Your instructions: Scan the lines below for "four" and copy the matches.

Extracted information:
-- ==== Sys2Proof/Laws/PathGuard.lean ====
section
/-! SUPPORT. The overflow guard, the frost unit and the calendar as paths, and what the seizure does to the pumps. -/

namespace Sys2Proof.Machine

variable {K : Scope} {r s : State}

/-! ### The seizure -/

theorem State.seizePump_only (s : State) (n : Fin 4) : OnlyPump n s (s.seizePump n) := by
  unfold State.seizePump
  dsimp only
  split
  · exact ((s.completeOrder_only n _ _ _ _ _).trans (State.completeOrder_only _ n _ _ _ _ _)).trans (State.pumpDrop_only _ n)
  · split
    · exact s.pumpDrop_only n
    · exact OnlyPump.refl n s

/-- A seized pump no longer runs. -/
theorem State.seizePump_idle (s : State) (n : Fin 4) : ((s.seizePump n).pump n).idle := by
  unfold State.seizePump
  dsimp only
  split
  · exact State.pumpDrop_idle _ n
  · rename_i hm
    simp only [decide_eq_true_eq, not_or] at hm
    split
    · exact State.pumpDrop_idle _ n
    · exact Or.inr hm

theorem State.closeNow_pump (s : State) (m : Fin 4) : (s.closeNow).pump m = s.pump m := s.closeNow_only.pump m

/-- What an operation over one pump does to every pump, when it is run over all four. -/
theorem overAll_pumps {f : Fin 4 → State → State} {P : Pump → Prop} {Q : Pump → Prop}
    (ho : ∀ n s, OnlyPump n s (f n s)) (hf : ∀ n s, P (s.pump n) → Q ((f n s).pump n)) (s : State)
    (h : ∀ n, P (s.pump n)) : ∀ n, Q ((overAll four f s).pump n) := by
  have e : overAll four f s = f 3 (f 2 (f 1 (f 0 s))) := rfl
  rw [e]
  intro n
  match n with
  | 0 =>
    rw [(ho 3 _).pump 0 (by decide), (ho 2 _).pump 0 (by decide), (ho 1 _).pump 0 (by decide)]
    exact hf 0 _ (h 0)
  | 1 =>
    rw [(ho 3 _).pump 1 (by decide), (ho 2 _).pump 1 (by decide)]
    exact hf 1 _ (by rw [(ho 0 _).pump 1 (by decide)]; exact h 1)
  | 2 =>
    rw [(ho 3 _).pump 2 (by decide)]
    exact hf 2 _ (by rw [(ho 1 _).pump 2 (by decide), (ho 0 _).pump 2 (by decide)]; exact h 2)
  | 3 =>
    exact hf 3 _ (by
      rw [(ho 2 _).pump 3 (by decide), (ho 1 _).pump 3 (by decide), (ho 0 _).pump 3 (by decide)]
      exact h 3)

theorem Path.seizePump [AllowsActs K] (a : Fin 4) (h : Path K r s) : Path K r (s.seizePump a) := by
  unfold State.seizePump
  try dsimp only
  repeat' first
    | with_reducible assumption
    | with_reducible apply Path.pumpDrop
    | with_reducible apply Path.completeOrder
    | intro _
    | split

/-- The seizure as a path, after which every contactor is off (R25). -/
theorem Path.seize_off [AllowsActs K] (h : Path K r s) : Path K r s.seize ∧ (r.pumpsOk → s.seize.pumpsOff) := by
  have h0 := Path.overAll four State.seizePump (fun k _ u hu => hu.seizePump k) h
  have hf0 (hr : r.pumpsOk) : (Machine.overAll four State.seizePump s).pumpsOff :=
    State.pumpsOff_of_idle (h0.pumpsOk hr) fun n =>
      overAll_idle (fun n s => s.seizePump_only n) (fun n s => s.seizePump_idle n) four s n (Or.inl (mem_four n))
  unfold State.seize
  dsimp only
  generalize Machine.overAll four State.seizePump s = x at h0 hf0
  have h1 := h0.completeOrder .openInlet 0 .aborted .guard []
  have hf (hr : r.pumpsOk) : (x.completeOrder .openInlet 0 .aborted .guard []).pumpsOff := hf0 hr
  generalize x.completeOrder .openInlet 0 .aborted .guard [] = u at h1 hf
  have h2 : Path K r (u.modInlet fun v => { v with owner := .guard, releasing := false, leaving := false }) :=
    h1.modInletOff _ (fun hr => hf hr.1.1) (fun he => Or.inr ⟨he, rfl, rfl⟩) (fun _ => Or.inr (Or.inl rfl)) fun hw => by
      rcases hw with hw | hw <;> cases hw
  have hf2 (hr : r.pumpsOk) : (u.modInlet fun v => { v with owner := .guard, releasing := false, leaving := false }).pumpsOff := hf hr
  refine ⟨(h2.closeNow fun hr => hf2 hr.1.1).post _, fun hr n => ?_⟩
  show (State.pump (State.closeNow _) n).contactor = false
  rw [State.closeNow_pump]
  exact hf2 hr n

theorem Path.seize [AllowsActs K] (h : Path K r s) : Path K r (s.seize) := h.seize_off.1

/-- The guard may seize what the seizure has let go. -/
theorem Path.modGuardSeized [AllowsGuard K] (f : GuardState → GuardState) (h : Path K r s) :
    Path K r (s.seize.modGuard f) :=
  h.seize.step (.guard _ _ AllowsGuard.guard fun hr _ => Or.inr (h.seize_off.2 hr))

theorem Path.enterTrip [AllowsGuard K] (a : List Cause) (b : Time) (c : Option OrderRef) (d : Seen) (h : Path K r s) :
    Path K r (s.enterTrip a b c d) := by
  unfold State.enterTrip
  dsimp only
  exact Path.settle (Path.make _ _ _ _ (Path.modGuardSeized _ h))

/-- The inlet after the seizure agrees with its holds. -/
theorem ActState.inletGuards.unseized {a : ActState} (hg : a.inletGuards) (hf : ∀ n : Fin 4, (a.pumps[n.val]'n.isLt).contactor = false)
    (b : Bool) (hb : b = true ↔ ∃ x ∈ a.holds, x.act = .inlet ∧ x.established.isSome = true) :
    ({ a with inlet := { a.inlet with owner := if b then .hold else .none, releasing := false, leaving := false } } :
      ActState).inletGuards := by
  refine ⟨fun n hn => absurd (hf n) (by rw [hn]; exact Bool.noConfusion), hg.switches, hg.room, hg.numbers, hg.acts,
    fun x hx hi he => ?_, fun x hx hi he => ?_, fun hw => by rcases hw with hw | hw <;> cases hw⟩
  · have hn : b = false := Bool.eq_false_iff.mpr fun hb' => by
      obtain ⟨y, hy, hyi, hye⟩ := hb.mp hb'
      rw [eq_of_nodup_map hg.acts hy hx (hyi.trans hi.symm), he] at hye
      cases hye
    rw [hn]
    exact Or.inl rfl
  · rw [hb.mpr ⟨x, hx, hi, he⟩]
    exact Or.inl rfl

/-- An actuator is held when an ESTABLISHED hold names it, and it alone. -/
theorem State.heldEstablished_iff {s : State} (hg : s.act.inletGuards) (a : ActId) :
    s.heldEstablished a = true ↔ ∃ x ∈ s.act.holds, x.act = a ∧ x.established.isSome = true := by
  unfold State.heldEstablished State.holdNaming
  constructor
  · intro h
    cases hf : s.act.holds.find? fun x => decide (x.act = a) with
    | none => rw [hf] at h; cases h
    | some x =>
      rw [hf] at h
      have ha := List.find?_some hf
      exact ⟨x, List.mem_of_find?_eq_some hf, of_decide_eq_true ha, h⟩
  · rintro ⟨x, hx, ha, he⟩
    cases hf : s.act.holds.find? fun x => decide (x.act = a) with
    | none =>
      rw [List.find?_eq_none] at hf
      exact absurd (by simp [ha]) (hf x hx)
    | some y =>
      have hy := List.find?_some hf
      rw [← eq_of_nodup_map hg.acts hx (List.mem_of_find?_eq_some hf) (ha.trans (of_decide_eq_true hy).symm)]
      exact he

Output of the task:
/-- What an operation over one pump does to every pump, when it is run over all four. -/
    (h : ∀ n, P (s.pump n)) : ∀ n, Q ((overAll four f s).pump n) := by
  have e : overAll four f s = f 3 (f 2 (f 1 (f 0 s))) := rfl
  have h0 := Path.overAll four State.seizePump (fun k _ u hu => hu.seizePump k) h
  have hf0 (hr : r.pumpsOk) : (Machine.overAll four State.seizePump s).pumpsOff :=
      overAll_idle (fun n s => s.seizePump_only n) (fun n s => s.seizePump_idle n) four s n (Or.inl (mem_four n))
  generalize Machine.overAll four State.seizePump s = x at h0 hf0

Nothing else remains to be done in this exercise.